[Instructions for the task] Copy each line of the entries below that contains the string "safe".

== Exercise material

-- ==== Sys2Proof/Tests/Slice0.lean ====
section
/-! SUPPORT. The model's own tests: what WellFormed refuses, words written out from the encodings of 30_encoding.md, one step of each instruction, and a state that meets the hypotheses of each statement. Expected values come from 95_test_vectors.md or from the rule named. -/

namespace Sys2Proof.Tests

open Sys2Proof Sys2Proof.Machine

/-! ## WellFormed refuses ill-formed terms -/

theorem test_wf_leaf_size_low : Instr.wellFormed 1 (.treeLeaf 0) = false := by decide
theorem test_wf_leaf_size_high : Instr.wellFormed 17 (.treeLeaf 0) = false := by decide
theorem test_wf_leaf_letter : Instr.wellFormed 8 (.treeLeaf 0x100) = false := by decide
theorem test_wf_leaf_fits : Instr.wellFormed 8 (.treeLeaf 0xFF) = true := by decide
theorem test_wf_joint_size : Instr.wellFormed 0 .treeJoint = false := by decide
theorem test_wf_illegal_one : Instr.wellFormed 8 (.illegalCommand 1) = false := by decide
theorem test_wf_illegal_two : Instr.wellFormed 8 (.illegalCommand 2) = false := by decide
theorem test_wf_reserved_low : Instr.wellFormed 8 (.phaseReserved 10) = false := by decide
theorem test_wf_reserved_high : Instr.wellFormed 8 (.phaseReserved 30) = false := by decide

/-! ## Words written out from the encodings: R151 to R153, R157, R158 -/

theorem test_decode_compress : decode (.command 0x0000000000000001) = .ok (.compress, []) := by decide
theorem test_decode_decompress : decode (.command 0x0000000000000002) = .ok (.decompress, []) := by decide
theorem test_decode_illegal :
    decode (.command 0x8000000000000001) = .ok (.illegalCommand 0x8000000000000001, []) := by decide
theorem test_decode_leaf :
    decode (.token 3 [false, true, false, true, true, true]) = .ok (.treeLeaf 5, [true, true]) := by decide
theorem test_decode_joint : decode (.token 3 [true, false, true]) = .ok (.treeJoint, [false, true]) := by decide
theorem test_decode_no_flag : decode (.token 3 []) = .error .noFlag := by decide
theorem test_decode_short_letter : decode (.token 3 [false, true, true]) = .error .shortLetter := by decide
theorem test_decode_size : decode (.token 17 [true]) = .error .letterSizeDomain := by decide
theorem test_decode_idle : decode (.phase 0b00000) = .ok (.phaseIdle, []) := by decide
theorem test_decode_c_setup : decode (.phase 0b00001) = .ok (.phaseCSetup, []) := by decide
theorem test_decode_c_count : decode (.phase 0b00010) = .ok (.phaseCCount, []) := by decide
theorem test_decode_c_leaves : decode (.phase 0b00011) = .ok (.phaseCLeaves, []) := by decide
theorem test_decode_c_merge : decode (.phase 0b00100) = .ok (.phaseCMerge, []) := by decide
theorem test_decode_c_codegen : decode (.phase 0b00101) = .ok (.phaseCCodegen, []) := by decide
theorem test_decode_c_hdr : decode (.phase 0b00110) = .ok (.phaseCHdr, []) := by decide
theorem test_decode_c_tree_wr : decode (.phase 0b00111) = .ok (.phaseCTreeWr, []) := by decide
theorem test_decode_c_encode : decode (.phase 0b01000) = .ok (.phaseCEncode, []) := by decide
theorem test_decode_c_rem : decode (.phase 0b01001) = .ok (.phaseCRem, []) := by decide
theorem test_decode_c_pad : decode (.phase 0b01010) = .ok (.phaseCPad, []) := by decide
theorem test_decode_d_setup : decode (.phase 0b10000) = .ok (.phaseDSetup, []) := by decide
theorem test_decode_d_hdr : decode (.phase 0b10001) = .ok (.phaseDHdr, []) := by decide
theorem test_decode_d_tree_rd : decode (.phase 0b10010) = .ok (.phaseDTreeRd, []) := by decide
theorem test_decode_d_decode : decode (.phase 0b10011) = .ok (.phaseDDecode, []) := by decide
theorem test_decode_d_rem : decode (.phase 0b10100) = .ok (.phaseDRem, []) := by decide
theorem test_decode_d_flush : decode (.phase 0b10101) = .ok (.phaseDFlush, []) := by decide
theorem test_decode_done : decode (.phase 0b11110) = .ok (.phaseDone, []) := by decide
theorem test_decode_error : decode (.phase 0b11111) = .ok (.phaseError, []) := by decide
theorem test_decode_reserved : decode (.phase 0b10110) = .ok (.phaseReserved 22, []) := by decide

/-- A table word of three stream bytes, the first byte in bits 7:0 (log 8): "0" and the letter 0x4142 in 16 bits are
0x20, 0xA1, 0x00. -/
theorem test_table_word_leaf : decodeTableWord 24 0x00A120 = some (.treeLeaf 0x4142) := by decide

theorem test_table_word_phase : decodeTableWord 8 0x13 = some .phaseDDecode := by decide

/-! ## States of the example of 95_test_vectors.md section 1.1: 41 41 41 42 with LSIZE = 8 -/

/-- What a field is after a step that goes on. -/
def afterStep {α : Type} (o : Host.Outcome State Fault Refusal) (f : State → α) : Option α :=
  match o with
  | .next s => some (f s)
  | .fault _ => none
  | .refused _ => none

def inputBytes : Memory := [(0, 0x41), (1, 0x41), (2, 0x41), (3, 0x42)]

def sIdle : State := { State.reset with lsize := 8, inLen := 4, ibuf := inputBytes }

/-- Entered by COMPRESS. -/
def sSetup : State := { sIdle with phase := 1 }

def sCount : State :=
  { sIdle with phase := 2, l := 8, f := 4, totalBits := 32, n := 4, usableBits := 32, remBits := 0, inBits := 32, i := 3
               freq := [(0x41, 3)] }

def sLeaves : State := { sCount with phase := 3, i := 4, freq := [(0x41, 3), (0x42, 1)] }

def leafNode (v : BitVec 16) (n : Nat) : NodeSlot := { NodeSlot.blank with letter := v, freq := n }
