/-- The rows of the MU block (spec/11_messages_and_data_movement.md). -/
def rowsMU : List RegRow := [
  ⟨.MU_CTRL, 0x0, [], 0x1, 0x0, 0x0, 0x0, 0x0⟩,
  ⟨.MU_STATUS, 0x8, [], 0x0, 0x0, 0x0, 0x0, 0x0⟩,
  ⟨.MSG_DEAD, 0x10, [], 0x0, 0x0, 0x0, 0x0, 0x0⟩,
  ⟨.MU_DROP_CNT, 0x18, [], 0x0, 0x0, 0x0, 0x0, 0x0⟩,
  ⟨.MU_MSG_CNT, 0x20, [], 0x0, 0x0, 0x0, 0x0, 0x0⟩,
  ⟨.MU_CQ0, 0x100, [(48, 0x10)], 0xf0ffffffff000000, 0x0, 0x0, 0x0, 0x0⟩,
  ⟨.MU_CQ1, 0x108, [(48, 0x10)], 0x0, 0x0, 0x0, 0x0, 0x0⟩,
  ⟨.MU_RING0, 0x10000, [(1024, 0x10)], 0xf0ffffffffffbf00, 0x0, 0x0, 0x0, 0x0⟩,
  ⟨.MU_RING1, 0x10008, [(1024, 0x10)], 0x0, 0x0, 0x0, 0x0, 0x0⟩,
  ⟨.MU_LINE0, 0x20000, [(1024, 0x20)], 0x9fffffffffffe000, 0x0, 0x0, 0x0, 0x0⟩,
  ⟨.MU_LINE1, 0x20008, [(1024, 0x20)], 0xfffffc03fffc0000, 0x0, 0x0, 0x0, 0x0⟩,
  ⟨.MU_LINE2, 0x20010, [(1024, 0x20)], 0x0, 0x0, 0x0, 0x0, 0x0⟩,
  ⟨.MU_LINE3, 0x20018, [(1024, 0x20)], 0x0, 0x0, 0x0, 0x0, 0x0⟩]

/-- The rows of the MSTR block (spec/02_drip_budgets_class_a.md). -/
def rowsMSTR : List RegRow := [
  ⟨.MSTR_BUDGET0, 0x100, [(64, 0x40)], 0xffffffffffffffff, 0x0, 0x0, 0x0, 0x0⟩,
  ⟨.MSTR_BUDGET1, 0x108, [(64, 0x40)], 0xffffffffffffffff, 0x0, 0x0, 0x0, 0x0⟩,
  ⟨.MSTR_USED0, 0x110, [(64, 0x40)], 0x0, 0x0, 0x0, 0x0, 0x0⟩,
  ⟨.MSTR_USED1, 0x118, [(64, 0x40)], 0x0, 0x0, 0x0, 0x0, 0x0⟩,
  ⟨.MSTR_CTRL, 0x120, [(64, 0x40)], 0xd, 0x0, 0x30, 0x0, 0x0⟩,
  ⟨.MSTR_STATUS, 0x128, [(64, 0x40)], 0x0, 0x0, 0x0, 0x0, 0x0⟩]

/-- The rows of the RTR block (spec/12_fabric_rings_survey_rope.md). -/
def rowsRTR : List RegRow := [
  ⟨.RTR_CTRL, 0x0, [], 0x1, 0x0, 0x0, 0x1, 0x0⟩,
  ⟨.RTR_STATUS, 0x8, [], 0x0, 0x0, 0x0, 0x0, 0x0⟩,
  ⟨.RTR_DROP_CNT, 0x10, [], 0x0, 0x0, 0x0, 0x0, 0x0⟩,
  ⟨.RTR_RETRY_CNT, 0x18, [], 0x0, 0x0, 0x0, 0x0, 0x0⟩,
  ⟨.RTR_CLASSA_CNT, 0x20, [], 0x0, 0x0, 0x0, 0x0, 0x0⟩,
  ⟨.RTR_FLIT_CNT, 0x28, [], 0x0, 0x0, 0x0, 0x0, 0x0⟩]

namespace R
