-- ==== Sys2Proof/Machine/State.lean ====
section
/-! DEFINITION. The state of the module as plain data, the faults, the refusals, and the state after reset. Registers
that the manual numbers live in one register file, keyed by module address; what a unit holds beside its registers
lives in a record of its own, keyed by the unit's number. -/

namespace Sys2Proof.Machine

/-- No command of this block stops in a fault: where the manual names a fault, it is the task that ends (R173), and the
block goes on. The one constructor is for a command whose operands are outside the ranges of the opcode table's row
(Sys2Proof.Instr.wf); it is raised by no meaning and is safe. -/
inductive Fault where
  | operandOutOfRange
deriving DecidableEq, Repr

/-- The block refuses a command only by name. -/
inductive Refusal where
  /-- A command that has no meaning in the model yet. Raised by Dispatch only; safe. -/
  | notModelled (mnemonic : String)
deriving DecidableEq, Repr

/-! ## Chapter 1: module states -/

/-- The six module states (Table 1.4). -/
inductive ModState where
  | off | standby | boot | normal | quiesce | refuge
deriving DecidableEq, Repr

/-- The number of a state in records and registers (Table 16.7). -/
def ModState.code : ModState → Nat
  | .off => 0
  | .standby => 1
  | .boot => 2
  | .normal => 3
  | .quiesce => 4
  | .refuge => 5

/-! ## Chapter 2: the drip -/

/-- A master's budgets and control bits in force in this drip (R31). -/
structure Budget where
  cycles : Nat
  stack4k : Nat
  passage : Nat
  classA : Nat
  cont : Bool
  autoThaw : Bool
  valid : Bool
  /-- Froze in this drip (Table 2.8, the row of Close). -/
  frozeNow : Bool
  /-- A unit is held at issue by the governor's scaling in this drip (R440). -/
  govHold : Bool
  /-- Components that DRIP.BUDGET has lowered below the budget in force, one bit each: what it wrote is in force and is not
  scaled again (R205, R439). -/
  lowered : Nat
deriving DecidableEq, Repr

def Budget.none : Budget := ⟨0, 0, 0, 0, false, false, false, false, false, 0⟩

/-- What the drip sequencer holds beside the DRIP block. -/
structure DripSt where
  /-- Time-base instant (ns) that counts as T = 0; none before the first enable of the cold boot (R20, R481). -/
  epoch : Option Int
  /-- The full offset of R20 and R21. -/
  offset : Int
  /-- Instant of the current drip's Open and of its Close, in ns of the local clock. -/
  openAt : Nat
  closeAt : Nat
  /-- A drip is open (the drip has been enabled and an Open has happened since). -/
  running : Bool
  /-- A drip has been opened since the cold boot. -/
  opened : Bool
  /-- Drip that an armed period change lengthens (R21). -/
  armed : Option Nat
  /-- New period (µs) of a committed change, while the lengthened drip runs. -/
  committed : Option Nat
  /-- RESYNC has been written; the next boundary steps (R27). The drip in progress is being lengthened by a step. -/
  stepReq : Bool
  stepping : Bool
  /-- The measured offset of schedule from time base, ns (R26), and that the selected source has been measured since its
  selection. -/
  offsetNs : Int
  located : Bool
  /-- The selected source is lost, since when, and its holdover has timed out (R28). -/
  lostAt : Option Nat
  timedOut : Bool
  /-- Consecutive PPS_IN edges more than 1 ms off (Table 22.7). -/
  ppsBad : Nat
  /-- Drip in which a higher event was acted on, and its precedence (R17). -/
  lastEvent : Option (Nat × Nat)
deriving DecidableEq, Repr

def DripSt.init : DripSt := ⟨none, 0, 0, 0, false, false, none, none, false, false, 0, false, none, false, 0, none⟩

/-! ## Chapters 3, 8 and 9: contexts, cores, tasks -/

/-- Why a context is STALLED. -/
inductive Stall where
  /-- The instruction cache missed the line (R50). -/
  | icache (line : Nat)
  /-- A narrow module-form load waits for its data: destination, bytes, signed, module address, survey epoch at injection
  (R165, R260). -/
  | load (d bytes : Nat) (signed : Bool) (addr epoch : Nat)
  /-- The issue waits: own accesses, scoreboard, queue, credit or entries (Table 9.9 steps 3 and 7, R71). -/
  | issue
  /-- Held at issue by Seal (Table 9.9 step 5, R23). -/
  | seal
  /-- Leriq-M: waits for Bedrock's answer to the call in `d` (R210). -/
  | bcall (d : Nat)
deriving DecidableEq, Repr

/-- The states of Table 3.5; FROZEN is the FROZEN bit of the task's master entry, held over any of these. A Leriq-M
context that took a fault is `stopped`. -/
inductive CtxState where
  | free
  | ready
  | stalled (why : Stall)
  | parkedWait (wake d : Nat)
  | parkedDispatch
  | stopped
  /-- Leriq-M: parked by WFE until an event of the mask occurs; `d` receives the events (R210). -/
  | parkedEvent (mask d : Nat)
deriving DecidableEq, Repr

/-- One hardware thread context (Table 3.6) and what the core keeps about it. -/
structure Ctx where
  st : CtxState
  s : SMap Word
  v : SMap Vec
  p : SMap (BitVec 16)
  pc : Nat
  flags : Nat
  rnd : Nat
  rng : Nat
  win : Nat
  priv : Nat
  /-- Marked to take a SCOREBOARD fault at its next selection (R74). -/
  sbFault : Bool
  /-- Module-form stores issued and not yet acknowledged (R167), oldest first: core generation, module address, bytes,
  value. They are performed when they are acknowledged. -/
  stores : List (Nat × Nat × Nat × Nat)
  /-- The record its handler is handling: ring and slot (R203). -/
  inHand : Option (Nat × Nat)
  /-- The Open of its wake drip fell while it was frozen: that Open's number. -/
  wokeAt : Option Nat
  /-- Scoreboard entries that its stalled issue waits on, bit e = entry e (R74). -/
  waitsOn : Nat
deriving DecidableEq, Repr

def Ctx.init : Ctx := ⟨.free, [], [], [], 0, 0, 0, 0, 0, 0, false, [], none, none, 0⟩

/-- The classes of an instruction as its pairing sees them (Table 3.3): B and X never pair. -/
inductive Lane where
  | ai | m | v | alone
deriving DecidableEq, Repr

/-- What pairing asks of an instruction (R45): its class and the registers it reads and writes. Registers: `s`n is n, `v`n
16 + n, `p`n 24 + n, and special register n of Table 9.3 is 32 + n. -/
structure Use where
  lane : Lane
  reads : List Nat
  writes : List Nat
deriving DecidableEq, Repr

/-- A group of one instruction: its context (thread key), the program counter behind it, the instant of its issue, and what
the instruction uses. -/
structure Group where
  ctx : Nat
  pc : Nat
  at_ : Nat
  use : Use
deriving DecidableEq, Repr

/-- What a logical core holds beside its registers: cached lines (line number = offset / 512, and the bytes that its fill
read), fills in flight, whether
an invalidation is in progress, the instant of its last reset and a reset held (R51, R379). -/
structure CoreSt where
  lines : List (Nat × List Byte)
  fills : List Nat
  lastReset : Option Nat
  held : Bool
  /-- Loads discarded by a core reset whose answers are still to come (R385). -/
  stale : Nat
  /-- The group that issued last, where it holds one instruction that a second may still join in its clock (R43, R45). -/
  group : Option Group
deriving DecidableEq, Repr

def CoreSt.init : CoreSt := ⟨[], [], none, false, 0, none⟩

/-- What the gallery runtime keeps of a resident task (R160 to R162). -/
structure TaskSt where
  hcount : Nat
  hwin : Nat
  hofs : Nat
  entry : Nat
  seed : Nat
  rnd : Nat
  priv : Nat
  /-- CONT requested by DRIP.BUDGET for this drip (R205). -/
  contNow : Bool
deriving DecidableEq, Repr

def TaskSt.init : TaskSt := ⟨0, 0, 0, 0, 0, 0, 0, false⟩

/-- A command packet a runtime has been handed, and the queue and slot it came by (R175). -/
structure Cmd where
  raw : List Byte
  /-- 0-63 host queue; 64 + n: network queue n. -/
  queue : Nat
  chamber : Nat
deriving DecidableEq, Repr

/-- A program load accepted by a runtime, waiting for drip START - 1 (R179). -/
structure Load where
  cmd : Cmd
  start : Nat
  endMask : Nat
  image : Nat
  fit : Nat
  entries : List Nat
  /-- Blocks assigned: block, 32 * entry + window slot. Bases of windows: 8 * entry + window, base / 512. -/
  blocks : List (Nat × Nat)
  bases : List (Nat × Nat)
  /-- The task records of `entries`, and their indices in the image. -/
  recs : List (List Byte)
  idxs : List Nat
  /-- Installed in drip START - 1. -/
  inst : Bool
deriving DecidableEq, Repr

/-- A parameter-update command in progress (chapter 14): its record, the record's KIND, the phase (0 staging, 1 waiting
for the Open of AT, 2 copying), AT, rows updated and skipped, whether the source CRC passed, claims held. -/
structure Upd where
  cmd : Cmd
  recAt : Nat
  kind : Nat
  phase : Nat
  opensAt : Nat
  updated : Nat
  skipped : Nat
  crcOk : Bool
  claims : List Nat
deriving DecidableEq, Repr

/-- What outlives a runtime: the address of its commit directory, which Flowstone passes it (R311); it has restarted and
has not read its directory yet; its gallery's memory has been scrubbed since it last did (R314). -/
structure DirSt where
  base : Nat
  restart : Bool
  scrubbed : Bool
deriving DecidableEq, Repr

def DirSt.init : DirSt := ⟨0, false, false⟩

/-- What one unit draws: cycles, 64 B units of stack bytes, passage flits, Class A units. -/
structure Charge where
  cycles : Nat
  stack : Nat
  passage : Nat
  classA : Nat
deriving DecidableEq, Repr

def Charge.none : Charge := ⟨0, 0, 0, 0⟩

/-- What a gallery's runtime holds: parameter-update commands in progress too; commands handed to it, loads accepted, drips at which it ends tasks. -/
structure RtSt where
  cmds : List Cmd
  loads : List Load
  ends : List (Nat × Nat × Cmd)
  upds : List Upd
  /-- Image address and record index of each task started, by master entry (R425). -/
  kept : SMap (Nat × Nat)
deriving DecidableEq, Repr

def RtSt.init : RtSt := ⟨[], [], [], [], []⟩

====

[Task output]
(Sys2Proof.Instr.wf); it is raised by no meaning and is safe. -/
  /-- A command that has no meaning in the model yet. Raised by Dispatch only; safe. -/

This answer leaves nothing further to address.